I think it is important to keep "Message header data is converted to
[UTF-8] for comparison".  Of course implementations must obey the grammar,
no matter how it looks like, so that part seems unneeded.

I thought -09 said that on headers, but I was wrong.  But there's something
else, while I am reading 2.4.2.2 (just nitpicking):

s/synactically/syntactically/

   Headers are a subset of strings.  In the Internet Message
   Specification [IMAIL], each header line is allowed to have whitespace
   nearly anywhere in the line, including after the field name and
   before the subsequent colon.  Extra spaces between the header name
   and the ":" in a header field are ignored.

If you think it's really just nitpicking, just forget about my
suggestion:

   Header field names are a subset of strings.  The obsolete header
   field syntax from [IMAIL], section 4.5, must be implemented,
   matching a header with white space between the field name and the
   subsequent colon.

But: Can a Sieve header contain trailing white space that is being
ignored, too? Like "from   "? 

Sorry I bring this up so late, never thought about it before.

I think the rough consensus on this issue around Montreal IETF was not 
to break existing implementations (which accept arbitrary octets).
I believe the existing -09 text represents this rough consensus.

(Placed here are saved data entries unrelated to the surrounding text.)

-- ==== Sys2Proof/Machine/Ops.lean ====
section
/-! DEFINITION. The named operations over the state: host reads and writes (R62 to R64), ending a command with a
result code (R180, R191: the block's only exception mechanism; it has no return, R192), the buffer operations (R33,
R151, R152), the writes of the header and result registers (R102, R122, R123) and reset (R39, R170, R200). -/

namespace Sys2Proof.Machine

/-- `raise <Code>` (R11, R180, R191): STATUS.ERR takes the code and nothing else changes. It goes nowhere: there is
no saved state and no handler. -/
def raise (c : ResultCode) (s : State) : State := { s with err := c.code }

/-- A command that did what its rule says ends with code 0 (R180). -/
def finishOk (s : State) : State := { s with err := ResultCode.ok.code }

/-- The value of a register as a host read returns it (R63). -/
def readReg (cap : Nat) (s : State) : Reg → Word
  | .cmd => 0
  | .status => statusWord cap s
  | .id => s.id
  | .dataLo => s.dataLo
  | .dataHi => s.dataHi
  | .desc => s.desc
  | .resLo => s.resLo
  | .resHi => s.resHi
  | .offLo => s.offLo
  | .offHi => s.offHi
  | .priority => s.priority
  | .dataPage => s.dataPage
  | .pduFormat => s.pduFormat
  | .pduSpecific => s.pduSpecific
  | .sourceAddress => s.sourceAddress
  | .pgn => s.pgn
  | .rawLo => s.rawLo
  | .rawHi => s.rawHi
  | .scaledLo => s.scaledLo
  | .scaledHi => s.scaledHi
  | .asmCount => asmCount s

/-- `MemRead(idx, 4)`: the value returned; unmapped indices read 0 (R63, R64). -/
def hostRead (s : State) (idx : RegIndex) : Word :=
  match Reg.ofIdx idx with
  | some r => readReg Config.asmCap s r
  | none => 0

/-- DESC keeps bits 15:0 of a written value; bits 31:16 are hardwired zero (R26, R62). -/
def descMask (v : Word) : Word := (v.extractLsb' 0 16).zeroExtend 32

/-- What a host write stores: a readable and writable register takes the value, DESC its low half, and a write to
a read-only register is ignored (R62). CMD stores nothing (R22). -/
def writeReg (r : Reg) (v : Word) (s : State) : State :=
  match r with
  | .cmd => s
  | .status => s
  | .id => { s with id := v }
  | .dataLo => { s with dataLo := v }
  | .dataHi => { s with dataHi := v }
  | .desc => { s with desc := descMask v }
  | .resLo => { s with resLo := v }
  | .resHi => { s with resHi := v }
  | .offLo => { s with offLo := v }
  | .offHi => { s with offHi := v }
  | .priority => s
  | .dataPage => s
  | .pduFormat => s
  | .pduSpecific => s
  | .sourceAddress => s
  | .pgn => s
  | .rawLo => s
  | .rawHi => s
  | .scaledLo => s
  | .scaledHi => s
  | .asmCount => s

/-- The part of `MemWrite(idx, 4, v)` that stores a value; unmapped indices ignore it (R62, R64). -/
def hostWrite (idx : RegIndex) (v : Word) (s : State) : State :=
  match Reg.ofIdx idx with
  | some r => writeReg r v s
  | none => s

/-- The host sees the value its read returned (R61, log 2). -/
def returnToHost (v : Word) (s : State) : State := { s with returned := s.returned ++ [v] }

/-- Every piece of the block's state takes its reset value (R39, R170, R200). The model's own fields are no part
of the block and stay (log 4). -/
def resetBlock (s : State) : State :=
  { State.reset with pending := s.pending, returned := s.returned }

/-- The six header registers, written together (R29, R102). -/
def writeHeader (priority dataPage pduFormat pduSpecific sourceAddress pgn : Word) (s : State) : State :=
  { s with
    priority := priority, dataPage := dataPage, pduFormat := pduFormat, pduSpecific := pduSpecific
    sourceAddress := sourceAddress, pgn := pgn }

/-- The pattern SCALED takes when the extract command `i` has gathered a raw value: the one the rules fix for it with
RES and OFF, or, where they make it a NaN, a free NaN pattern (R125 to R128, R132, U3, logs 6 and 7). -/
def scaledPattern (i : Instr) (raw : DWord) (s : State) : DWord :=
  match scale raw (resolution s) (offset s) with
  | some p => p
  | none => nanPattern (Config.nanDraw i s.dataLo s.dataHi s.desc (resolution s) (offset s))

/-- The result of a successful extract: RAW, SCALED and TRUNC together (R30, R31, R122, R123). -/
def writeExtract (i : Instr) (raw : DWord) (truncated : Bool) (s : State) : State :=
  { s with
    rawLo := loHalf raw, rawHi := hiHalf raw
    scaledLo := loHalf (scaledPattern i raw s)
    scaledHi := hiHalf (scaledPattern i raw s)
    trunc := truncated }

/-- A byte enters the buffer at the tail (R33, R151). -/
def appendByte (b : Byte) (s : State) : State := { s with buf := s.buf ++ [b] }

/-- `buf[k]`, the k-th byte from the head (R11). Used only below the buffer's length. -/
def bufByte (s : State) (k : Nat) : Byte := s.buf.getD k 0

/-- The first twelve bytes leave the buffer into ID (big-endian) and DATA (R65, R152). -/
def takeFrame (s : State) : State :=
  { s with
    id := be32 (bufByte s 0) (bufByte s 1) (bufByte s 2) (bufByte s 3)
    dataLo := le32 (bufByte s 4) (bufByte s 5) (bufByte s 6) (bufByte s 7)
    dataHi := le32 (bufByte s 8) (bufByte s 9) (bufByte s 10) (bufByte s 11)
    buf := s.buf.drop frameBytes }

/-- The word the host writes to CMD, if that is what an input does (R22). -/
def commandOf : HostInput → Option Word
  | .write idx v => if Reg.ofIdx idx = some .cmd then some v else none
  | .read _ => none
  | .reset => none

/-- An input that starts no command: a write that only stores, a read, or the reset input (R61, R62, R63, R200). -/
def transact (t : HostInput) (s : State) : State :=
  match t with
  | .write idx v => hostWrite idx v s
  | .read idx => returnToHost (hostRead s idx) s
  | .reset => resetBlock s

/-- The state with the oldest pending input taken out (R61, R72). -/
def takeInput (rest : List HostInput) (s : State) : State := { s with pending := rest }

/-- An illegal command (R85, R171): STATUS.ERR becomes 5 and nothing else changes. -/
def illegalCommand (s : State) : State := raise .illegalCommand s

end Sys2Proof.Machine
end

That is correct, there was agreement not to word things that those
implementations DO violate the standard, but also not to word things in
a way that encourages to repeat their behaviour.

Personally, I think I would agree with your proposal 6 months after 
3028bis is published, when we try to move 3028bis RFC to Draft status 
and if your octet encoding extension is deployed.


Sounds good to me.  Once there is a draft on that extension, I will
certainly implement it in Exim.

Michael